/-- A run: agent 1, suspended in a call `C` at a poll of master 2, takes one step; then agent 0 releases a lock it does not
hold, and the machine stops. -/
def fairStart (C : Call) (status : List Byte) : State :=
  { on 1 (unitOf held status [] [false]) with
    agents := [{ Agent.idle with program := [.release 0] }, { Agent.idle with call := some C }]
    schedule := [⟨1, 0⟩, ⟨0, 0⟩] }
def fairNext (C : Call) (status : List Byte) : State :=
  match step (fairStart C status) with
  | .next t => t
  | _ => fairStart C status
def fairRun (C : Call) (status : List Byte) : Nat → State
  | 0 => fairStart C status
  | _ + 1 => fairNext C status
theorem weaklyFair_fairRun {C : Call} {status : List Byte} (h : step (fairStart C status) = .next (fairNext C status))
    (hn : step (fairNext C status) = .fault .badRelease) : WeaklyFair (fairRun C status) := by
  have halted : ∀ n, Halted (fairRun C status (n + 1)) := fun n t ht => by
    rw [show fairRun C status (n + 1) = fairNext C status from rfl, hn] at ht; cases ht
  refine ⟨fun n => ?_, fun n a k _ => ⟨n + 1, by omega, .inl (halted n)⟩, fun n a k _ _ _ hi _ => ?_⟩
  · cases n with
    | zero => exact .inl h
    | succ n => exact .inr ⟨halted n, rfl⟩
  · obtain ⟨j, hj, hit⟩ := hi 1
    obtain ⟨j, rfl⟩ : ∃ i, j = i + 1 := ⟨j - 1, by omega⟩
    exact absurd (halted j) hit.1
/-- A primitive that returns at its step, and a transaction that stays at its poll; both runs then stop. -/
theorem witness_PhasePollTimesOut_fair : WeaklyFair (fairRun (.prim 1 .waitIdle) [0x00#8]) ∧
    (fairRun (.prim 1 .waitIdle) [0x00#8] 0).agents[1]? = some { Agent.idle with call := some (.prim 1 .waitIdle) } ∧
    WeaklyFair (fairRun (.exec 1 (yielded T .waitIdle)) [0x40#8]) ∧
    Carries (fairRun (.exec 1 (yielded T .waitIdle)) [0x40#8] 0).cfg 1 (fun f => .exec 1 f) ∧
    InCall (fairRun (.exec 1 (yielded T .waitIdle)) [0x40#8] 0) 1 (.exec 1 (yielded T .waitIdle)) ∧
    Iterates (fairRun (.exec 1 (yielded T .waitIdle)) [0x40#8] 0) 1 (.exec 1 (yielded T .waitIdle)) ∧
    Unmet (fairRun (.exec 1 (yielded T .waitIdle)) [0x40#8] 0) 1 cfg.bits.busy :=
  ⟨weaklyFair_fairRun rfl rfl, rfl, weaklyFair_fairRun rfl rfl, .execute, ⟨_, rfl, rfl⟩,
    ⟨fun h => h _ rfl, ⟨_, rfl, rfl⟩, rfl⟩, rfl⟩
theorem witness_StartAndWriteComplete : masterIx cfg 2#8 = some 1 ∧ MayUse (at2 [0x41#8] []) 1 ∧
    (at2 [0x41#8] []).window.wf = true ∧ Smooth cfg ((at2 [0x41#8] []).unit 1).inputs (phases 1) :=
  ⟨by decide, mayUse_at2 _ _, by decide, by show answersFit _ _ _ = true; decide⟩
theorem witness_WritePhaseFailures : WritePhase cfg 2#8 (.cmdWrite 2#8 7#8) (sendWrites cfg 7#8) (.wrb 7#8) ∧
    masterIx cfg 2#8 = some 1 ∧ (∀ v, MayUse (at2 [v] []) 1) ∧ ((at2 [0xC1#8] []).unit 1).record = some held ∧
    (at2 [0xC1#8] []).window.wf = true ∧
    (∀ v : Byte, v ∈ [0x41#8, 0x80#8, 0x20#8, 0xA0#8] →
      bitSet (statusAfter (at2 [v] []) 1 (sendWrites cfg 7#8)) cfg.bits.tip = false ∧
      bitSet (statusAfter (at2 [v] []) 1 []) cfg.bits.tip = false) :=
  ⟨.inr ⟨_, rfl, rfl, rfl⟩, by decide, fun _ => mayUse_at2 _ _, rfl, by decide, by decide⟩
theorem witness_ReadByteCompletes : ReadPhase cfg 2#8 (.cmdReadAck 2#8) [.wr .cmdstat 0x20#8] .rdbAck ∧
    masterIx cfg 2#8 = some 1 ∧ MayUse (at2 [0xC1#8] [0x99#8]) 1 ∧ ((at2 [0xC1#8] [0x99#8]).unit 1).record = some held ∧
    (at2 [0xC1#8] [0x99#8]).window.wf = true ∧
    bitSet (statusAfter (at2 [0xC1#8] [0x99#8]) 1 [.wr .cmdstat 0x20#8]) cfg.bits.tip = false ∧
    bitSet (statusAfter (at2 [0xC1#8] [0x99#8]) 1 []) cfg.bits.tip = false ∧
    bitSet (statusAfter (at2 [0xC1#8] [0x99#8]) 1 []) cfg.bits.al = false ∧
    bitSet (statusAfter (at2 [0x61#8] []) 1 []) cfg.bits.al = true ∧
    dataAfter (at2 [0xC1#8] [0x99#8]) 1 [.wr .cmdstat 0x20#8] = 0x99#8 :=
  ⟨.inl ⟨rfl, rfl, rfl⟩, by decide, mayUse_at2 _ _, rfl, by decide, by decide, by decide, by decide, by decide, rfl⟩
theorem witness_StopCompletes : masterIx cfg 2#8 = some 1 ∧ MayUse (at2 [] []) 1 ∧ (at2 [] []).window.wf = true :=
  ⟨by decide, mayUse_at2 [] [], by decide⟩
theorem witness_UnmappedVerbsNotSupported : masterIx cfg 2#8 = some 1 ∧ masterEnabled cfg 1 = true := by decide
theorem witness_UnknownVerbsInvalid : (0x12 ≤ (0x12#8).toNat ∧ (0x12#8).toNat ≤ 0x1F) ∧
    (0x12 ≤ (0x1F#8).toNat ∧ (0x1F#8).toNat ≤ 0x1F) := by decide
theorem witness_ExecuteValidationOrder : cfg.nMasters.val < (15#8).toNat ∧ masterIx cfg 6#8 = some 5 ∧ masterEnabled cfg 5 = false ∧
    masterIx cfg 2#8 = some 1 ∧ masterEnabled cfg 1 = true ∧ 9 ≤ (9#4).toNat ∧ 9 ≤ (15#4).toNat ∧
    7#4 ∈ [4#4, 6#4, 7#4] ∧ 8#4 ∈ [0#4, 1#4, 2#4, 3#4, 5#4, 8#4] ∧ 0x7F < (0x80#8).toNat ∧
    (0x7F#8).toNat ≤ 0x7F ∧ ([] : List Byte).length = 0 ∧ cfg.blockMax.val < (List.replicate 33 0#8).length ∧
    instrTxn (.byteR 2#8 0x50#8) = some (2#8, ⟨.read, 0x50#8, 0#8, 1#4, .quick⟩) := by decide
theorem witness_ExecuteValidationOrder_payload : ¬ PayloadGood cfg ⟨.write, 0x50#8, 0#8, 8#4, .block []⟩ ∧
    ¬ PayloadGood cfg ⟨.read, 0x50#8, 0#8, 1#4, .byte 0#8⟩ ∧
    PayloadGood cfg ⟨.write, 0x50#8, 0#8, 5#4, .block (List.replicate 32 0#8)⟩ := by
  refine ⟨fun h => ?_, fun h => ?_, ?_⟩
  · obtain ⟨d, hd, h1, _⟩ := h.2.2.2.2 rfl
    cases hd; simp at h1
  · have := (h.2.1 (.inl rfl)).2 rfl
    cases this
  · refine ⟨fun h => ?_, fun h => ?_, fun h => ?_, fun _ => ⟨fun _ => ⟨_, rfl, by decide, by decide⟩, fun h => ?_⟩,
      fun h => ?_⟩
    · cases h
    · rcases h with h | h <;> cases h
    · cases h
    · cases h
    · cases h

/-- Master 2 meets an idle bus and `n` good phases. -/
theorem ready_at2 (n : Nat) (a : Byte) (data : List Byte) (ha : a.toNat ≤ 0x7F)
    (h : answersFit cfg.bits (txnPolls n) (done n) = true) : Ready (at2 (done n) data) 1 a n :=
  ⟨by show masterEnabled cfg 1 = true; decide, holds_at2 _ _, ha, h, rfl, by show 100 ≤ 1000; decide⟩

theorem witness_QuickCompletes : masterIx cfg 2#8 = some 1 ∧ Ready (at2 (done 1) []) 1 0x7F#8 1 :=
  ⟨by decide, ready_at2 1 _ _ (by decide) (by decide)⟩
theorem witness_ByteCompletes : masterIx cfg 2#8 = some 1 ∧ Ready (at2 (done 2) [0x5A#8]) 1 0x50#8 2 ∧
    DataNext ((at2 (done 2) [0x5A#8]).unit 1).inputs [0x5A#8] :=
  ⟨by decide, ready_at2 2 _ _ (by decide) (by decide), ⟨[], rfl⟩⟩
theorem witness_ByteDataCompletes : masterIx cfg 2#8 = some 1 ∧ Ready (at2 (done 4) [0x11#8]) 1 0x50#8 4 ∧
    DataNext ((at2 (done 4) [0x11#8]).unit 1).inputs [0x11#8] :=
  ⟨by decide, ready_at2 4 _ _ (by decide) (by decide), ⟨[], rfl⟩⟩
theorem witness_WordDataCompletes : masterIx cfg 2#8 = some 1 ∧ Ready (at2 (done 5) [0x34#8, 0x12#8]) 1 0x50#8 5 ∧
    DataNext ((at2 (done 5) [0x34#8, 0x12#8]).unit 1).inputs [wordLow 0x1234#16, wordHigh 0x1234#16] :=
  ⟨by decide, ready_at2 5 _ _ (by decide) (by decide), ⟨[], by decide⟩⟩
theorem witness_BlockCompletes : masterIx cfg 2#8 = some 1 ∧
    Ready (at2 (done 36) (0x20#8 :: List.replicate 32 7#8)) 1 0x50#8 (4 + (List.replicate 32 7#8).length) ∧
    1 ≤ (List.replicate 32 7#8).length ∧ (List.replicate 32 7#8).length ≤ cfg.blockMax.val ∧
    DataNext ((at2 (done 36) (0x20#8 :: List.replicate 32 7#8)).unit 1).inputs
      (BitVec.ofNat 8 (List.replicate 32 7#8).length :: List.replicate 32 7#8) ∧
    cfg.blockMax.val < (0x21#8).toNat ∧ DataNext ((at2 (done 4) [0x21#8]).unit 1).inputs [0x21#8] ∧
    Ready (at2 (done 4) [0x00#8]) 1 0x50#8 (4 + ([] : List Byte).length) ∧ (0x00#8).toNat = 0 ∧
    DataNext ((at2 (done 4) [0x00#8]).unit 1).inputs [0x00#8] :=
  ⟨by decide, ready_at2 36 _ _ (by decide) (by decide), by decide, by decide, ⟨[], by decide⟩, by decide, ⟨[], rfl⟩,
    ready_at2 4 _ _ (by decide) (by decide), by decide, ⟨[], rfl⟩⟩
theorem witness_I2cBlockCompletes : masterIx cfg 2#8 = some 1 ∧
    Ready (at2 (done 4) [0x42#8]) 1 0x50#8 (3 + [0x42#8].length) ∧ 1 ≤ [0x42#8].length ∧ [0x42#8].length ≤ cfg.blockMax.val ∧
    (1#8).toNat = [0x42#8].length ∧ DataNext ((at2 (done 4) [0x42#8]).unit 1).inputs [0x42#8] :=
  ⟨by decide, ready_at2 4 _ _ (by decide) (by decide), by decide, by decide, by decide, ⟨[], rfl⟩⟩

/-- A block read, with `len` as the device's length byte. -/
def blockRead : Txn := ⟨.read, 0x50#8, 0x20#8, 5#4, .quick⟩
------------------------------------------------
Could you set down, word for word, only the lines above from the line with "InCall (fairRun (.exec" to the line with "masterIx cfg 2#8 = some 1 ∧ (∀", including both?

    InCall (fairRun (.exec 1 (yielded T .waitIdle)) [0x40#8] 0) 1 (.exec 1 (yielded T .waitIdle)) ∧
    Iterates (fairRun (.exec 1 (yielded T .waitIdle)) [0x40#8] 0) 1 (.exec 1 (yielded T .waitIdle)) ∧
    Unmet (fairRun (.exec 1 (yielded T .waitIdle)) [0x40#8] 0) 1 cfg.bits.busy :=
  ⟨weaklyFair_fairRun rfl rfl, rfl, weaklyFair_fairRun rfl rfl, .execute, ⟨_, rfl, rfl⟩,
    ⟨fun h => h _ rfl, ⟨_, rfl, rfl⟩, rfl⟩, rfl⟩
theorem witness_StartAndWriteComplete : masterIx cfg 2#8 = some 1 ∧ MayUse (at2 [0x41#8] []) 1 ∧
    (at2 [0x41#8] []).window.wf = true ∧ Smooth cfg ((at2 [0x41#8] []).unit 1).inputs (phases 1) :=
  ⟨by decide, mayUse_at2 _ _, by decide, by show answersFit _ _ _ = true; decide⟩
theorem witness_WritePhaseFailures : WritePhase cfg 2#8 (.cmdWrite 2#8 7#8) (sendWrites cfg 7#8) (.wrb 7#8) ∧
    masterIx cfg 2#8 = some 1 ∧ (∀ v, MayUse (at2 [v] []) 1) ∧ ((at2 [0xC1#8] []).unit 1).record = some held ∧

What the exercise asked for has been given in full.